Light & Verity

University sued over Annie Le murder

The estate of Annie Le ’13PhD, the graduate student who was murdered while working in a Yale lab building two years ago, filed a wrongful death suit against the university in September. The suit seeks unspecified damages “significantly greater” than the $15,000 minimum for a suit in Connecticut’s Superior Court.

Le, a pharmacology student, was reported missing on September 8, 2009; her body was found five days later inside a wall in the medical school’s Amistad Street Building. (See “The Death of Annie Le,” November/December 2009.) On September 17, police arrested Raymond Clark III, an employee at the lab, and charged him with the murder. Last March, he pleaded guilty to killing Le and was sentenced to 44 years in prison.

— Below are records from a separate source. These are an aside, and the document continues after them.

/-- A load and a store of 8 bytes in the memory page. -/
def aLoad : Op := { id := 5, kind := .gld, a := 0x20008, n := 8, d := some 5 }
def aStore : Op := { id := 5, kind := .gst, cls := .s, a := 0x20010, n := 8, b := 77 }
def aPage : TlbEntry := { gid := 7, base := 0x20000, size := 65536, dw0 := 0x20063, dw1 := 0, place := 0 }

theorem witness_AccessesComplete_load : let s := waiting aLoad
    Waits aLoad s ∧ aLoad.started = false ∧ LeafClear aLoad aPage s ∧ s.st.task = none ∧ (s.readFrame aPage (aPage.readHome s (s.cl / 144)) (aLoad.a.toNat % 2 ^ 48) 8).isSome = true :=
  ⟨waits_of (by decide +kernel), rfl, leaf_of (by decide +kernel) (by decide +kernel), by decide +kernel, by decide +kernel⟩

theorem witness_AccessesComplete_store : Waits aStore (waiting aStore) ∧ LeafClear aStore aPage (waiting aStore) :=
  ⟨waits_of (by decide +kernel), leaf_of (by decide +kernel) (by decide +kernel)⟩

/-- The same of a task. -/
def aTask (o : Op) : State := (waiting o).modSt fun t => { t with task := some { ts := 5, id := 1, cluster := 0 } }

theorem witness_AccessesComplete_task : Waits aLoad (aTask aLoad) ∧ LeafClear aLoad aPage (aTask aLoad) ∧ aPage.type < 2 ∧ Waits aStore (aTask aStore) ∧ LeafClear aStore aPage (aTask aStore) ∧
    (aTask aStore).sys.versions = [] ∧ (aTask aStore).sys.readers = [] ∧ (aTask aStore).pathHeld (aTask aStore).dk (aPage.leafDie (aTask aStore) 0x20010) = false ∧
    ((aTask aLoad).readFrame aPage (aPage.readHome (aTask aLoad) 0) 0x20008 8).isSome = true :=
  ⟨waits_of (by decide +kernel), leaf_of (by decide +kernel) (by decide +kernel), by decide +kernel, waits_of (by decide +kernel), leaf_of (by decide +kernel) (by decide +kernel), by decide +kernel, by decide +kernel, by decide +kernel, by decide +kernel⟩

/-- The paged strand with a table of three levels above the page at 0x40000; the page at 0x50000 is absent, the one at 0x60000 not mapped. -/
def tabled : State :=
  let s := paged.modDie 0 fun d => { d with ctxs := [{ num := 1, dws := [0x71F01, 0x100000, 0, 0, word (47 * 2 ^ 24 + 47 * 2 ^ 36)] }] }
  ((((s.setPhysN (memKey 0 0 0x100000) 8 0x200001).setPhysN (memKey 0 0 0x200000) 8 0x300001).setPhysN (memKey 0 0 0x300000) 8 0x400001).setPhysN
    (memKey 0 0 (0x400000 + 64)) 8 0x50063).setPhysN (memKey 0 0 (0x400000 + 80)) 8 2

/-- The same with the page at 0x20000 in the table, for the walkers of the engines. -/
def rooted : State := tabled.setPhysN (memKey 0 0 (0x400000 + 32)) 8 0x20063

/-- The state 5 ns later. -/
def later (s : State) : State := s.modSys fun y => { y with now := y.now + 5 }

/-- A load at an address with its walk. -/
def far (va at_ : Nat) : Op := { id := 5, kind := .gld, a := word va, n := 8, d := some 5, absentAt := at_ }

theorem witness_AccessesComplete_walk : let s (va : Nat) := withOps [far va 0] tabled
    Waits (far 0x40008 0) (s 0x40008) ∧ (far 0x40008 0).walks = true ∧ (s 0x40008).cached 0x40008 = none ∧ (((s 0x40008).setWalking (far 0x40008 0) false).walkIn 7 0x40008 0).2 matches .leaf _ ∧
    (((s 0x50000).setWalking (far 0x50000 0) false).walkIn 7 0x50000 0).2 matches .absent ∧ (((s 0x60000).setWalking (far 0x60000 0) false).walkIn 7 0x60000 0).2 matches .unmapped ∧ (s 0).gid = 7 ∧ (s 0).cl = 0 ∧
    (s 0x40008).walkRoom 7 0x40008 0 = true ∧ Waits (far 0x40008 1) (later (withOps [far 0x40008 1] tabled)) ∧ 1 ≤ (later (withOps [far 0x40008 1] tabled)).sys.now :=
  ⟨waits_of (by decide +kernel), by decide +kernel, by decide +kernel, by decide +kernel, by decide +kernel, by decide +kernel, by decide +kernel, by decide +kernel, by decide +kernel,
    waits_of (by decide +kernel), by decide +kernel⟩

/-- A die whose fault queue 3 is a ring of 16 entries at 0x20000. -/
def faulty (routed : Bool) : State := rooted.modDie 0 fun d => { d with
  faultBuf := [(List.replicate 17 (0 : Word)).set 8 1]
  queues := [{ idx := 3, valid := true, owner := 1, log2cap := 4, ring := 0x20000 }]
  routes := if routed then [(1, 2 ^ 32 + 3)] else [] }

The complaint alleges, among other things, that Yale was negligent in hiring Clark, who “had previously demonstrated aggressive behavior and a violent propensity towards women” about which Yale “knew or should have known.” (Clark had no prior criminal record.) Other charges: the university did not adequately provide for Le’s safety, and it fostered “an atmosphere of tolerance of sexual harassment and sexual assaults that emboldened Clark and left Ms. Le vulnerable to his attack.” To support the last claim, the suit cites a recent federal Title IX complaint against Yale over its policies on sexual harassment and assault. (See our July/August issue.)

University spokesman Tom Conroy said in a statement that “there is no basis for the suit” and that Yale will “defend against it as appropriate.” “Yale had no information indicating that Raymond Clark was capable of committing this terrible crime,” Conroy wrote, “and no reasonable security measures could have prevented his unforeseeable act.”

Le’s mother, Vivian Le, spoke publicly about the crime on the Today show when the suit was filed. “I don’t want anybody to be killed like my daughter,” she said. “Yale let it happen, and they have to be responsible for that.” Le’s parents are divorced; she was raised by an aunt and uncle in California. The Yale Daily News reported in September that Le’s aunt and uncle, and her father, were opposed to the suit.